Not enough kids win trophies? Expand classes. Sponsor a state tournament where the best teams survive? Phooey. Create a system where kids who work hard to develop their skills are rewarded? Only if they are geographically correct.
Last week, the regional and sectional assignments for the Illinois High School Association girls state volleyball tournament were posted. As is the case with many other sports, if you're good and you know it, you probably won't get to show it.
Two of the most grievous injustices were committed in Class 3A where the two best downstate Illinois programs, Belleville Althoff and Breese Mater Dei, were assigned to the same five-team regional at Centralia, and the two best 3A programs anywhere, Joliet Catholic and St. Francis, were assigned to the same sectional in Wheaton.
Last year, Althoff and Mater Dei did not meet until the sectional - Mater Dei won 25-18, 23-25, 25-17 - and St.

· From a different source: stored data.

-- ==== Sys2Proof/Syntax.lean ====
section
/-! DEFINITION. The instructions and the indivisible events of the part: one constructor per row of the opcode table.
A field of an instruction is the bits of its word (R53). An event names the agent or the message (by number) it is
about; events from outside carry what arrives (spec/95_what_each_step_holds, log entries 1 and 2). -/
namespace Sys2Proof
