/-- NSTAT (R178). -/
def execNstat (d : RegCode) (s : State) : Host.Outcome State Fault Refusal :=
  s.finish (s.compute (Instr.nstat d).word [] d.toNat fun _ => s.nstat)

/-! ## Events -/

/-- DELIVERY (R173): a delivery is applied at the named table in one step, and answered. -/
def delivery (m : Nat) (s : State) : State :=
  match s.arrived m with
  | some x => match x.body, x.dst with
    | .deliver nm v o, .core c =>
      let r := s.deliver c nm v { ctx := x.ctx, sup := x.sup }
      r.2.respond x (.delivered r.1 nm o)
    | _, _ => s
  | none => s

/-- DELIVERY (R173). -/
def execDelivery (m : Nat) (s : State) : Host.Outcome State Fault Refusal := .next (delivery m s)

/-- LINE_REPLY (R172): the line is written, then the name delivered under the issuing thread's rights with 128, or with the negated
cause; LD decrements. -/
def lineReply (m : Nat) (s : State) : State :=
  match s.response m with
  | some x => match x.body, x.dst with
    | .lineData dst data nm cause, .core c =>
      let s1 := s.dropMsg m
      let s2 := if cause = 0 then (s1.writeWords dst data).disturb true dst 128 else s1
      let s3 := (s2.deliver c nm (if cause = 0 then 128 else negNat cause)
        (((s.thread x.uid).map Slot.rights).getD { ctx := x.ctx, sup := x.sup })).2
      s3.modThreadCounters x.uid fun sl => { sl with ld := sl.ld - 1 }
    | _, _ => s
  | none => s

/-- LINE_REPLY (R172). -/
def execLineReply (m : Nat) (s : State) : Host.Outcome State Fault Refusal := .next (lineReply m s)

/-- A thread carries a name no more: its delivery has been accepted, so that its entry is FREE (R181, R169). -/
def State.dropName (s : State) (uid : Nat) (nm : Word) : State :=
  s.modThread uid fun sl => { sl with carried := sl.carried.filter (·.name != nm) }

/-- REVOKE_REQUEST (R177): a guest's revoke at the name's core. The entry of a carried name is FORWARD toward the guest,
which stands for LIVE here (log entry 19, DEDUCED); the result returns as a load reply, and its arrival is this event again: it
writes g[d], decrements LD and, for 0, makes the bound register full, in the slot or in the image. With the name's package unreachable
(R276) there is no result: g[d] gets a free value, and the cause is a boundary trap 0x0E (log entry 46, DESIGN CHOICE). -/
def revokeRequest (m : Nat) (s : State) : State :=
  match s.findMsg m with
  | some x => match x.body, x.dst with
    | .revoke nm reg, .core c =>
      match s.performable m with
      | none => s
      | some _ =>
        let i := fld nm 0 9
        let e := s.name c i
        let hit := e.salt == fld nm 9 7 && (match e.state with | .forward _ _ _ _ => true | _ => false)
        let s1 := if hit then s.freeName c i else s
        s1.respond x (.revoked nm reg (if hit then 0 else 1))
    | .revoked nm reg result, .core _ =>
      match s.response m with
      | none => s
      | some _ =>
        if result = 0x0E then (((s.dropMsg m).freed).applyReply x.uid reg s.free false).pendThread x.uid 0x0E nm else
        let s1 := (s.dropMsg m).applyReply x.uid reg (ofNat result) false
        if result = 0 then
          let v := match s1.thread x.uid with
            | some sl => ((sl.carried.find? (·.name == nm)).map (·.reg)).getD 0
            | none => 0
          (s1.fillThreadReg x.uid v).dropName x.uid nm
        else s1
    | _, _ => s
  | none => s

Francis and Joliet Catholic did not meet until the supersectional - JCA won 25-23, 25-27, 25-21.
But somebody felt that other players were "entitled" to regional or sectional titles.

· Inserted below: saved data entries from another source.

-- ==== Sys2Proof/Machine/Region.lean ====
section
/-! DEFINITION. The region store (R328 to R346, R382 to R384): domains, records and handles, the single-record
operations, queries, and their events. -/
namespace Sys2Proof.Machine

/-! ## Domains (R328, R329) -/

namespace Domain

/-- The FP32 low corner. -/
def lo (d : Domain) (axis : Nat) : Nat := if axis = 0 then fld (d.word 0) 0 32 else if axis = 1 then fld (d.word 0) 32 32 else fld (d.word 1) 0 32
/-- The FP32 high corner. -/
def hi (d : Domain) (axis : Nat) : Nat := if axis = 0 then fld (d.word 1) 32 32 else if axis = 1 then fld (d.word 2) 0 32 else fld (d.word 2) 32 32
/-- The FP32 brick scale. -/
def scale (d : Domain) (axis : Nat) : Nat := if axis = 0 then fld (d.word 3) 0 32 else if axis = 1 then fld (d.word 3) 32 32 else fld (d.word 4) 0 32
/-- The brick coordinate of an FP32 value on an axis (R329). -/
def coord (d : Domain) (axis v : Nat) : Nat :=
  let t := (fpMul 1 0 (fpSub 1 0 v (d.lo axis)).1 (d.scale axis)).1
  let n := d.bricks axis
  match fpDecode 1 t with
  | .nan _ => 0
  | .inf neg => if neg then 0 else n - 1
  | .fin neg m e =>
    let q : Nat := if 0 ≤ e then m * 2 ^ e.toNat else m / 2 ^ (-e).toNat
    if neg then 0 else min q (n - 1)
/-- The number of the brick at coordinates (i, j, k). -/
def brickAt (d : Domain) (i j k : Nat) : Nat := (k * d.bricks 1 + j) * d.bricks 0 + i
/-- The brick of a position (R329). -/
def brick (d : Domain) (x y z : Nat) : Nat := d.brickAt (d.coord 0 x) (d.coord 1 y) (d.coord 2 z)
/-- The ordinal that owns a brick, of m owners (R329). -/
def ordinal (d : Domain) (m b : Nat) : Nat := if d.mapped then d.table.getD b 0 else b * m / d.total

end Domain

namespace State

/-- The ordinal of a core. -/
def ordinalOf (s : State) (d : Domain) (c : Nat) : Nat := ((s.owners d).findIdx? (· == c)).getD 0
/-- The core of an ordinal. -/
def ownerAt (s : State) (d : Domain) (o : Nat) : Nat := (s.owners d).getD o 0
/-- The domain of a list. -/
def findDomain (l : List Domain) (i d : Nat) : Option Domain := l.find? fun x => x.ctx == i && x.dom == d
/-- A domain as core c's region unit knows it; none once RDOM has destroyed it, also where another has been created under its index
(R338). -/
def domainAt (s : State) (c i d : Nat) : Option Domain :=
  match findDomain s.domains i d with
  | some x => (s.coreRec c).domains.find? fun y => y.ctx == i && y.dom == d && y.gen == x.gen
  | none => none
/-- The domain an operation or a query issued on, of number g, as core c's region unit knows it (R338). -/
def domainOf (s : State) (c i d g : Nat) : Option Domain := (s.domainAt c i d).filter (·.gen == g)
/-- The owner of a position's brick (R329). -/
def ownerOf (s : State) (d : Domain) (x y z : Nat) : Nat := s.ownerAt d (d.ordinal (s.owners d).length (d.brick x y z))

/-! ## Records and home entries (R330 to R333) -/

/-- Key of pool slot i of a domain on core c. -/
def poolKey (c : Nat) (d : Domain) (i : Nat) : Nat := spadKey c (d.pool + 128 * i)
/-- Key of home entry e. -/
def homeKey (c : Nat) (d : Domain) (e : Nat) : Nat := spadKey c (d.home + 8 * e)
/-- The ordinal a home entry or a stub names, of m owners, and the pool index; bits that R330 leaves undefined still name an owner and a
slot of the domain (log entry 51, DEDUCED). -/
def entryOwner (m own : Nat) : Nat := own % m
/-- The pool index a home entry or a stub names. -/
def entrySlot (d : Domain) (idx : Nat) : Nat := idx % d.cap
/-- The home entry of an identifier, of m owners (R332). -/
def entryIndex (d : Domain) (m id : Nat) : Nat := id / m % d.hcap
/-- State of a record at a key: 0 FREE, 1 RESIDENT, 2 DEPARTING, 3 ARRIVING, 4 STUB (R331). -/
def recordState (s : State) (key : Nat) : Nat := s.read (key + 20) 1 % 8
/-- A record's state is set; its other bytes stay. -/
def setRecordState (s : State) (key v : Nat) : State := s.write (key + 20) 1 (s.read (key + 20) 1 / 8 * 8 + v)
/-- A FREE pool slot's STATE word becomes 0 (R331). -/
def freeRecord (s : State) (key : Nat) : State := s.write (key + 20) 4 0
/-- The first FREE pool slot. -/
def freePool (s : State) (c : Nat) (d : Domain) : Option Nat := (List.range d.cap).find? fun i => s.recordState (poolKey c d i) == 0
/-- The first FREE home entry. -/
def freeHome (s : State) (c : Nat) (d : Domain) : Option Nat :=
  (List.range d.hcap).find? fun e => fld (s.read64 (homeKey c d e)) 48 2 == 0
/-- A home entry is freed (R333). -/
def freeEntryAt (s : State) (c : Nat) (d : Domain) (e : Nat) : State :=
  let w := s.read64 (homeKey c d e)
  s.write64 (homeKey c d e) (setFld (setFld w 48 2 0) 32 16 (fld w 32 16 + 1))
/-- A home entry takes a new owner and pool index. -/
def moveEntry (s : State) (c : Nat) (d : Domain) (e ord idx : Nat) : State :=
  let w := s.read64 (homeKey c d e)
  s.write64 (homeKey c d e) (setFld (setFld w 0 16 ord) 16 12 idx)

There are other injustices. The Class 4A sectionals featuring Marist, McAuley and Sandburg on the one hand and Hinsdale Central, Benet, Neuqua Valley, Locport and Naperville North on the other come to mind. But there are examples in the smaller classes as well.
Folks in the deep south are angered at the Class 2A Carlyle regional which features defending state champion Freeburg in a five-team field with Breese Central, Carlyle, Nashville and Trenton Wesclin.
The state volleyball tournament is a system which guarantees not that the best teams or the best players are showcased, but that the teams whose addresses fit the IHSA bill are rewarded.
In other words, the IHSA embraces "geographic entitlement."
The IHSA's Sue Hinrichsen, who supervises boys and girls volleyball and has resisted efforts to move the boys finals to a college site like St. Xavier, is retiring at the end of the school year. It may be time for coaches and athletic directors statewide to lobby her successor to address some of the issues hurting the sport, its players and fans.
Of course, it all begins with not the players, coaches, parents or athletic directors, it is up to the folks who really run high school sports in Illinois - the principals. And if you look at their voting records on IHSA referendums, they apparently care about as much about the issues that affect student-athletes as vultures do about where their next meal is coming from.
Someday, the IHSA will get it right. Meanwhile, the rest of us are only "entitled" to our opinions.